Так, быстро в комнату, открываем нужный ящичек и …действительно, вот он Ингин паспорт.
- Не кипешуй, Инга, здесь твой паспорт, прямо в моём лежал.
- Ну я же говорила, милый. Надо же, мой паспорт в твоём лежал, как мило. Просто символично: я в твоём, ты в моём, я в тебе, ты во мне, и так много-много раз, ну ты понимаешь, о чём я. Сегодня же ночью займёмся. Пока, милый, до скорого!

   В предвкушении двух дней феерического секса, Корсунский довольно подмигнул себе в зеркало и направился в спальню на поиски спрятавшейся дочери. Так, в шкафу нет, за портьерой тоже нет.
- Алечка, ангелочек мой, как ты хорошо спряталась, ты где, выходи…
Нет ответа. Олег ещё раз внимательно осмотрел шкаф, отодвинул тяжёлую бордовую портьеру и замер от ужаса. Окно! Едва приоткрытую фрамугу вдруг распахнуло сильным порывом злого мартовского ветра. С остановившимся сердцем он глянул вниз - на снегу темным пятном выделялось хрупкое тело маленькой девочки.
  Скорее вниз, какой лифт, пять этажей бегом за секунду, вниз по лестнице, ведущей в Ад, в ту самую Геенну огненную, о которой предупреждал его сумасшедший старик.

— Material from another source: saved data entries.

-- ==== Sys2Proof/Laws/State.lean ====
section
/-! SUPPORT. One lemma per field per update: what each named update of the state does to each field. -/

namespace Sys2Proof.Machine

variable (s : State)

/-! `advance` -/

@[simp] theorem advance_ireg : (advance s).ireg = s.ireg := rfl
@[simp] theorem advance_freg : (advance s).freg = s.freg := rfl
@[simp] theorem advance_pc : (advance s).pc = s.npc := rfl
@[simp] theorem advance_npc : (advance s).npc = s.npc + 4 := rfl
@[simp] theorem advance_psr : (advance s).psr = s.psr := rfl
@[simp] theorem advance_wim : (advance s).wim = s.wim := rfl
@[simp] theorem advance_tba : (advance s).tba = s.tba := rfl
@[simp] theorem advance_tt : (advance s).tt = s.tt := rfl
@[simp] theorem advance_y : (advance s).y = s.y := rfl
@[simp] theorem advance_asr16 : (advance s).asr16 = s.asr16 := rfl
@[simp] theorem advance_asr17 : (advance s).asr17 = s.asr17 := rfl
@[simp] theorem advance_asr18 : (advance s).asr18 = s.asr18 := rfl
@[simp] theorem advance_wp : (advance s).wp = s.wp := rfl
@[simp] theorem advance_fsr : (advance s).fsr = s.fsr := rfl
@[simp] theorem advance_annul : (advance s).annul = s.annul := rfl
@[simp] theorem advance_errorMode : (advance s).errorMode = s.errorMode := rfl
@[simp] theorem advance_debugMode : (advance s).debugMode = s.debugMode := rfl
@[simp] theorem advance_powerDown : (advance s).powerDown = s.powerDown := rfl
@[simp] theorem advance_mem : (advance s).mem = s.mem := rfl
@[simp] theorem advance_memFlip : (advance s).memFlip = s.memFlip := rfl
@[simp] theorem advance_icache : (advance s).icache = s.icache := rfl
@[simp] theorem advance_dcache : (advance s).dcache = s.dcache := rfl
@[simp] theorem advance_dev : (advance s).dev = s.dev := rfl
@[simp] theorem advance_pci : (advance s).pci = s.pci := rfl
@[simp] theorem advance_dsu : (advance s).dsu = s.dsu := rfl
@[simp] theorem advance_trapped : (advance s).trapped = s.trapped := rfl
@[simp] theorem advance_freeCtr : (advance s).freeCtr = s.freeCtr := rfl
@[simp] theorem advance_clk : (advance s).clk = s.clk := rfl
@[simp] theorem advance_pins : (advance s).pins = s.pins := rfl
@[simp] theorem advance_env : (advance s).env = s.env := rfl
@[simp] theorem advance_busAnswers : (advance s).busAnswers = s.busAnswers := rfl
@[simp] theorem advance_lines : (advance s).lines = s.lines := rfl
@[simp] theorem advance_out : (advance s).out = s.out := rfl

/-! `jump` -/

@[simp] theorem jump_ireg (a : Word) : (jump s a).ireg = s.ireg := rfl
@[simp] theorem jump_freg (a : Word) : (jump s a).freg = s.freg := rfl
@[simp] theorem jump_pc (a : Word) : (jump s a).pc = s.npc := rfl
@[simp] theorem jump_npc (a : Word) : (jump s a).npc = a := rfl
@[simp] theorem jump_psr (a : Word) : (jump s a).psr = s.psr := rfl
@[simp] theorem jump_wim (a : Word) : (jump s a).wim = s.wim := rfl
@[simp] theorem jump_tba (a : Word) : (jump s a).tba = s.tba := rfl
@[simp] theorem jump_tt (a : Word) : (jump s a).tt = s.tt := rfl
@[simp] theorem jump_y (a : Word) : (jump s a).y = s.y := rfl
@[simp] theorem jump_asr16 (a : Word) : (jump s a).asr16 = s.asr16 := rfl
@[simp] theorem jump_asr17 (a : Word) : (jump s a).asr17 = s.asr17 := rfl
@[simp] theorem jump_asr18 (a : Word) : (jump s a).asr18 = s.asr18 := rfl
@[simp] theorem jump_wp (a : Word) : (jump s a).wp = s.wp := rfl
@[simp] theorem jump_fsr (a : Word) : (jump s a).fsr = s.fsr := rfl
@[simp] theorem jump_annul (a : Word) : (jump s a).annul = s.annul := rfl
@[simp] theorem jump_errorMode (a : Word) : (jump s a).errorMode = s.errorMode := rfl
@[simp] theorem jump_debugMode (a : Word) : (jump s a).debugMode = s.debugMode := rfl
@[simp] theorem jump_powerDown (a : Word) : (jump s a).powerDown = s.powerDown := rfl
@[simp] theorem jump_mem (a : Word) : (jump s a).mem = s.mem := rfl
@[simp] theorem jump_memFlip (a : Word) : (jump s a).memFlip = s.memFlip := rfl
@[simp] theorem jump_icache (a : Word) : (jump s a).icache = s.icache := rfl
@[simp] theorem jump_dcache (a : Word) : (jump s a).dcache = s.dcache := rfl
@[simp] theorem jump_dev (a : Word) : (jump s a).dev = s.dev := rfl
@[simp] theorem jump_pci (a : Word) : (jump s a).pci = s.pci := rfl
@[simp] theorem jump_dsu (a : Word) : (jump s a).dsu = s.dsu := rfl
@[simp] theorem jump_trapped (a : Word) : (jump s a).trapped = s.trapped := rfl
@[simp] theorem jump_freeCtr (a : Word) : (jump s a).freeCtr = s.freeCtr := rfl
@[simp] theorem jump_clk (a : Word) : (jump s a).clk = s.clk := rfl
@[simp] theorem jump_pins (a : Word) : (jump s a).pins = s.pins := rfl
@[simp] theorem jump_env (a : Word) : (jump s a).env = s.env := rfl
@[simp] theorem jump_busAnswers (a : Word) : (jump s a).busAnswers = s.busAnswers := rfl
@[simp] theorem jump_lines (a : Word) : (jump s a).lines = s.lines := rfl
@[simp] theorem jump_out (a : Word) : (jump s a).out = s.out := rfl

- Аля, Аленька, Ангел мой, - надо взять на руки, прижать, но нельзя, нельзя, тёща-врач научила, что при травме позвоночника нельзя человека трогать. Скорую, скорее Скорую, господи, помоги!
  Глядя на распростёртое на снегу тело дочки, Корсунский не мог сдержать слёз, как же так, как же так, почему так, за что, за что? Страшная в своей праведной простоте мысль прожгла мозг – «вот оно, моё наказание, принцип неотвратимости сработал».

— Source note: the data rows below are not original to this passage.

theorem Writes.quiet {s t u : State} {a : Word} {n : Nat} (h : Writes s a n t) (k : Quiet t u) : Writes s a n u :=
  ⟨k.1.trans h.1, fun w => k.reads.2.1 (h.2.1 w), fun x hx => (byteAt_congr k.2.1 x).trans (h.2.2 x hx)⟩

theorem Quiet.then_writes {s t u : State} {a : Word} {n : Nat} (k : Quiet s t) (h : Writes t a n u) : Writes s a n u :=
  ⟨h.1.trans k.1, fun w => h.2.1 (k.reads.2.1 w), fun x hx => (h.2.2 x hx).trans (byteAt_congr k.2.1 x)⟩

theorem writeProm_spec {s : State} {a : Word} {n : Nat} {v : Word} (hl : LaneOk n (a.toNat % 4)) :
    Writes s a n (writeProm s a n v) ∧ StoresBytes s (writeProm s a n v) a (storeBytes n v) := by
  have hb := wordBase_toNat a
  have hsum : (wordBase a).toNat + a.toNat % 4 = a.toNat := by omega
  unfold writeProm
  simp only
  generalize flipCheck (s.flipAt (wordBase a).toNat) ++
    (mergeBytes (s.wordAt (wordBase a).toNat) n (a.toNat % 4) v ^^^ s.wordAt (wordBase a).toNat ^^^
      flipData (s.flipAt (wordBase a).toNat)) = f
  have key := putWord_merged s (wordBase a).toNat n (a.toNat % 4) v f hl
  simp only [hsum] at key
  refine ⟨⟨rfl, fun w => putWord_wf _ _ _ _ w, fun x hx => ?_⟩, fun k hk => ?_, fun x hx => ?_⟩
  · rw [key, dif_neg (by omega)]
  · rw [storeBytes_length hl] at hk
    rw [key, dif_pos (by omega)]
    simp
  · rw [storeBytes_length hl] at hx
    rw [key, dif_neg (by omega)]

theorem areaWrite_writes {s : State} {a : Word} {sz : Size} {v : Word} (hd : s.debugMode = false)
    (hl : LaneOk sz.bytes (a.toNat % 4)) (hf : sz.bytes = 4 ∨ s.flipAt (wordBase a).toNat = 0) :
    (areaWrite s a sz v).All (Writes s a sz.bytes) := by
  have q {t : State} (h : Quiet s t) : Writes s a sz.bytes t := h.writes a sz.bytes
  unfold areaWrite
  simp only
  cases areaOf a with
  | prom =>
    simp only
    split
    · exact q (Quiet.refl s)
    · exact (writeProm_spec hl).1
  | io =>
    simp only
    split
    · exact q (Quiet.refl s)
    · exact q ⟨rfl, rfl, rfl⟩
  | ram =>
    simp only [ramWrite]
    split
    · exact q (Quiet.refl s)
    · split
      · exact q (Quiet.refl s)
      · split
        · exact q (Quiet.refl s)
        · split
          · exact q (Quiet.refl s)
          · next h =>
            have := writeRam_spec hl hf h
            exact ⟨this.1, this.2.1, this.2.2.1⟩
  | regs =>
    simp only
    split
    · exact q (writeReg_quiet _ _ _)
    · trivial
  | dsu =>
    simp only
    split
    · exact q (writeDsu_quiet _ _ _ hd)
    · exact q (Quiet.refl s)
  | pciRegs =>
    simp only
    split
    · split
      · next h => exact q (writePci_quiet h)
      · trivial
    · trivial
  | pciIo => exact q (pciWindowWrite_quiet _ _ _ _ _)
  | pciMem => exact q (pciWindowWrite_quiet _ _ _ _ _)
  | unassigned => exact q (Quiet.refl s)

/-- What a write transfer may touch. -/
theorem busWrite_writes {s : State} {m : Master} {a : Word} {sz : Size} {v : Word} (hd : s.debugMode = false)
    (hl : LaneOk sz.bytes (a.toNat % 4)) (hf : sz.bytes = 4 ∨ s.flipAt (wordBase a).toNat = 0) :
    (busWrite s m a sz v).All (Writes s a sz.bytes) := by
  unfold busWrite
  have h := areaWrite_writes (v := v) hd hl hf
  generalize areaWrite s a sz v = b at h ⊢
  cases b with
  | ok u t =>
    simp only [Bus.All]
    refine Writes.quiet (Writes.quiet h ?_) (dsuSeesBus_quiet _ _ _ _ _ _)
    split
    · exact Quiet.refl t
    · exact snoop_quiet _ _
  | err t => exact Writes.quiet (Writes.quiet h (latchBusError_quiet _ _ _ _ _)) (dsuSeesBus_quiet _ _ _ _ _ _)
  | refuse r => trivial

/-- What a data write of the IU may touch. -/
theorem dataWrite_writes {s : State} {a : Word} {sz : Size} {v : Word} (hd : s.debugMode = false)
    (hl : LaneOk sz.bytes (a.toNat % 4)) (hf : sz.bytes = 4 ∨ s.flipAt (wordBase a).toNat = 0) :
    (dataWrite s a sz v).All (Writes s a sz.bytes) := by
  unfold dataWrite
  have h := busWrite_writes (m := .iu) (v := v) hd hl hf
  generalize busWrite s .iu a sz v = b at h ⊢
  cases b with
  | ok u t =>
    simp only [Bus.All]
    split
    · exact Writes.quiet h (updateCached_quiet _ _ _ _ _ _)
    · exact h
  | err t => exact h
  | refuse r => trivial

/-! ### Plain memory -/

theorem cacheable_ram {a : Word} (h : areaOf a = .ram) : cacheable a = true := by simp [cacheable, h]

theorem dsuSeesBus_idle {s : State} {a : Word} (h : DsuIdle s a) (m : Master) (w : Bool) (n : Nat) (v : Option Word) :
    dsuSeesBus s m w a n v = s := by
  have hb : bpBus s w a = false := by cases w; exact h.2.1; exact h.2.2
  simp [dsuSeesBus, traceBusLine, h.1, hb]

theorem lostOpcode_idle {s : State} {a : Word} (h : DsuIdle s a) : lostOpcode s = (0, s) := by simp [lostOpcode, h.1]

theorem latchBusError_idle {s : State} {a : Word} (h : DsuIdle s a) (m : Master) (r : Bool) (n : Nat) :
    DsuIdle (latchBusError s m r a n) a := by
  unfold latchBusError
  split <;> exact h

/-- A word access to the on-chip or bridge registers has a meaning at every offset (10_state R58). -/
@[simp] theorem widthDefined_word (listed : Bool) : widthDefined listed .word = true := rfl

theorem PlainRam.readable {s : State} {a : Word} (h : PlainRam s a) : ReadableRam s a :=
  ⟨h.1, h.2.1, h.2.2.1, h.2.2.2.1, h.2.2.2.2.1, h.2.2.2.2.2.2⟩

/-- A read transfer of readable RAM gives what memory holds and changes nothing (20_memory R206, R214). -/
theorem busRead_readable {s : State} {a : Word} (h : ReadableRam s a) (m : Master) (f : Bool) (sz : Size) :
    busRead s m f a sz = .ok (subword (s.wordAt (wordBase a).toNat) sz.bytes (a.toNat % 4)) s := by
  obtain ⟨ha, hb, hx, he, hf, hd⟩ := h
  obtain ⟨b, hb⟩ := Option.isSome_iff_exists.mp hb
  have hr : readRam s b (wordBase a) = (some (s.wordAt (wordBase a).toNat), s) := by
    simp [readRam, tcbLatches, he, hf]
  simp [busRead, areaRead, ha, hb, hx, hr, dsuSeesBus_idle hd]

/-- A read of plain RAM gives what memory holds and changes nothing (20_memory R206, R214). -/
theorem dataRead_plain {s : State} {a : Word} (h : PlainRam s a) (use : CacheUse) (sz : Size) :
    dataRead s use a sz = .ok (subword (s.wordAt (wordBase a).toNat) sz.bytes (a.toNat % 4)) s := by
  have hc := h.2.2.2.2.2.1
  unfold dataRead
  rw [if_neg (by simp [hc]), busRead_readable h.readable]

/-- The check bits of other words are left alone. -/
theorem flipAt_putWord_ne (s : State) {a x : Nat} (w : Word) (f : BitVec 39) (h : x / 4 ≠ a / 4) :
    (s.putWord a w f).flipAt x = s.flipAt x := by
  simp [State.flipAt, State.putWord, sparseGet_set, h]

/-- A bank with EDAC is not 16 bits wide (20_memory R270). -/
theorem ramBank_en_width {d : Dev} {a : Word} {b : RamBank} (h : ramBank d a = some b) (he : b.en = true) : b.width ≠ .w16 := by
  have key (x y z : Bool) (w : Width) (p q : Nat) (k : some (ramBankOf x y z w p q) = some b) : b.width ≠ .w16 := by
    cases k
    simp only [ramBankOf, Bool.and_eq_true] at he ⊢
    simpa using he.2
  unfold ramBank at h
  simp only at h
  repeat' split at h
  all_goals first
    | exact key _ _ _ _ _ _ h
    | cases h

- Папа, папочка, мне спинку больно. Помоги, - дрожащим голосом просила дочка.
- Сейчас, доченька, сейчас, ангел мой, врачи приедут, а пока потерпи, я тебя согрею.
  Лежа на снегу рядом с замерзающем тельцем дочери, Олег всеми силами пытался   согреть ребенка, гладил тонкие пальчики, разметавшиеся на снегу светлые кудряшки, и всё повторял:
- Как же так, Алечка, как же так, как так получилось?

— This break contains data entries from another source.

-- ==== Sys2Proof/Laws/Cache.lean ====
section
/-! SUPPORT. The caches: what a lookup finds, what a fill, an update and an invalidation leave, and the accesses of the IU to RAM with
a cache on (20_memory R246 to R254). -/

namespace Sys2Proof.Machine

/-! ### One cache -/

@[simp] theorem Cache.tag_putTag (x : Cache) (k j : Nat) (w : CacheWord) : (x.putTag k w).tag j = if j = k then w else x.tag j := by
  simp [Cache.tag, Cache.putTag]
@[simp] theorem Cache.word_putTag (x : Cache) (k j : Nat) (w : CacheWord) : (x.putTag k w).word j = x.word j := rfl
@[simp] theorem Cache.word_putWord (x : Cache) (k j : Nat) (w : CacheWord) : (x.putWord k w).word j = if j = k then w else x.word j := by
  simp [Cache.word, Cache.putWord]
@[simp] theorem Cache.tag_putWord (x : Cache) (k j : Nat) (w : CacheWord) : (x.putWord k w).tag j = x.tag j := rfl
@[simp] theorem Cache.tag_touch (x : Cache) (set w j : Nat) : (x.touch set w).tag j = x.tag j := rfl
@[simp] theorem Cache.word_touch (x : Cache) (set w j : Nat) : (x.touch set w).word j = x.word j := rfl
@[simp] theorem getCache_setCache (s : State) (c : CacheId) (x : Cache) : (s.setCache c x).getCache c = x := by cases c <;> rfl
theorem getCache_dev (s : State) (d : Dev) (c : CacheId) : State.getCache { s with dev := d } c = s.getCache c := by cases c <;> rfl

/-- Where a set's order of ways has no entry below 4 it is the default, which has (20_memory R243). -/
theorem touch_usedLast (x : Cache) (c : CacheId) (a : Word) (w : Nat) : UsedLast (x.touch (cacheSet c a) w) c a w := by
  simp [UsedLast, Cache.order, Cache.touch]

theorem onesBelow_zero (n : Nat) : onesBelow 0 n = 0 := by induction n <;> simp_all [onesBelow]
@[simp] theorem parityBad_clean (v : Word) : parityBad (CacheWord.clean v) = false := by simp [parityBad, CacheWord.clean]

/-! ### Lookups -/

theorem holdsWord_congr {c : CacheId} {x y : Cache} {a b : Word} {w : Nat}
    (ht : y.tag (tagKey c w (cacheSet c b)) = x.tag (tagKey c w (cacheSet c a))) (hb : b.extractLsb' 13 19 = a.extractLsb' 13 19)
    (hv : validBit c b = validBit c a) : holdsWord c y b w = holdsWord c x a w := by
  simp only [holdsWord, ht, hb, hv]

/-- What a lookup finds rests on the tags alone. -/
theorem hitWay_tags {c : CacheId} {x y : Cache} (h : y.tags = x.tags) (a : Word) : hitWay c y a = hitWay c x a := by
  unfold hitWay
  generalize cacheWays c = n
  induction n with
  | zero => rfl
  | succ n ih =>
    have hn : holdsWord c y a n = holdsWord c x a n :=
      holdsWord_congr (by simp only [Cache.tag, h]) rfl rfl
    unfold hitWayBelow
    rw [ih, hn]

/-- No way found: none holds the word. -/
theorem hitWayBelow_eq_none {c : CacheId} {x : Cache} {a : Word} {n : Nat} :
    hitWayBelow c x a n = none ↔ ∀ w < n, holdsWord c x a w = false := by
  induction n with
  | zero => simp [hitWayBelow]
  | succ n ih =>
    unfold hitWayBelow
    cases h : hitWayBelow c x a n with
    | some v =>
      simp only [reduceCtorEq, false_iff]
      intro k
      rw [ih.2 fun w hw => k w (by omega)] at h
      cases h
    | none =>
      simp only [ite_eq_right_iff, reduceCtorEq, imp_false, Bool.not_eq_true]
      exact ⟨fun k w hw => (Nat.lt_succ_iff_lt_or_eq.1 hw).elim (ih.1 h w) fun e => e ▸ k, fun k => k n (Nat.lt_succ_self n)⟩

/-- The way found is the lowest that holds the word. -/
theorem hitWayBelow_eq_some {c : CacheId} {x : Cache} {a : Word} {n w : Nat} :
    hitWayBelow c x a n = some w ↔ w < n ∧ holdsWord c x a w = true ∧ ∀ v < w, holdsWord c x a v = false := by
  induction n with
  | zero => simp [hitWayBelow]
  | succ n ih =>
    unfold hitWayBelow
    cases h : hitWayBelow c x a n with
    | some v =>
      rw [h] at ih
      constructor
      · intro k
        obtain ⟨h1, h2⟩ := ih.1 k
        exact ⟨by omega, h2⟩
      · rintro ⟨k1, k2, k3⟩
        rcases Nat.lt_succ_iff_lt_or_eq.1 k1 with e | rfl
        · exact ih.2 ⟨e, k2, k3⟩
        · rw [hitWayBelow_eq_none.2 k3] at h
          cases h
    | none =>
      have none_below := hitWayBelow_eq_none.1 h
      constructor
      · intro k
        by_cases hh : holdsWord c x a n = true
        · simp only [hh, if_true, Option.some.injEq] at k
          exact k ▸ ⟨Nat.lt_succ_self n, hh, none_below⟩
        · simp only [hh] at k
          cases k
      · rintro ⟨k1, k2, -⟩
        rcases Nat.lt_succ_iff_lt_or_eq.1 k1 with e | rfl
        · simp [none_below w e] at k2
        · simp [k2]

theorem victim_lt (c : CacheId) (x : Cache) (set : Nat) : x.victim c set < cacheWays c := by
  unfold Cache.victim
  split
  · next w l h =>
    have : w ∈ (x.order set).filter fun v => v < cacheWays c := by rw [h]; exact List.mem_cons_self
    simpa using (List.mem_filter.1 this).2
  · cases c <;> decide

theorem findWay_lt {c : CacheId} {x : Cache} {a : Word} {n w : Nat} (h : findWay c x a n = some w) : w < n := by
  induction n with
  | zero => cases h
  | succ n ih =>
    unfold findWay at h
    split at h
    · next v hv => cases h; exact Nat.lt_succ_of_lt (ih hv)
    · split at h <;> cases h
      exact Nat.lt_succ_self _

/-! ### Fills -/

/-- No error is injected into the caches (20_memory R255). -/
theorem injectCache_off {d : Dev} (h : d.ccr1.extractLsb' 11 3 ≠ 0b011#3) (sel : BitVec 2) (m v : Word) :
    injectCache d sel m v = CacheWord.clean v := by
  unfold injectCache; rw [if_neg (by simp [h])]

- Папочка, я не виновата, я просто полетать хотела. Ты ведь сам говорил, что у ангелов если они хотят летать крылья вырастают, вот я и решила попробовать. Ты же говоришь, что я ангел. Только у меня почему-то крылья не выросли, и я не полетела, а упала, значит, ты меня обманул, папа, да? Зачем ты меня обманул? – заплакала девочка.


  На этом остановимся, предоставив читателю домысливать дальнейший ход событий на свой лад. Основных вариантов три:
1) Алечка выжила и даже успешно справилась с компрессионным переломом позвоночника (есть такие случаи при падении детей с пятого этажа)
2) девочка выжила, но навсегда осталась прикованной к инвалидному креслу
3) самый печальный – девочка умерла.
 Для ГГ, беспечного счастливчика Олега Корсунского, тоже предусмотрено три варианта:
1) от сознания вины за падение ребёнка он ушёл в глубокую депрессию, запой, потеря работы и т.д.
2) осознав хрупкость семейного счастья, бросил любовницу и превратился в примерного мужа.
3) развелся с женой, которая не смогла простить ему гибель ребёнка.

   В любом случае ясно, что в Питер той ночью Корсунский точно не поедет и всю оставшуюся жизнь будет ходить с оглядкой, навсегда усвоив урок о принципе неотвратимости наказания. Потому что счастье – это как хрустальный сосуд, который человек несёт на вытянутых руках, и стоит ему раз оступиться, как хрупкая субстанция в миг разлетится вдребезги.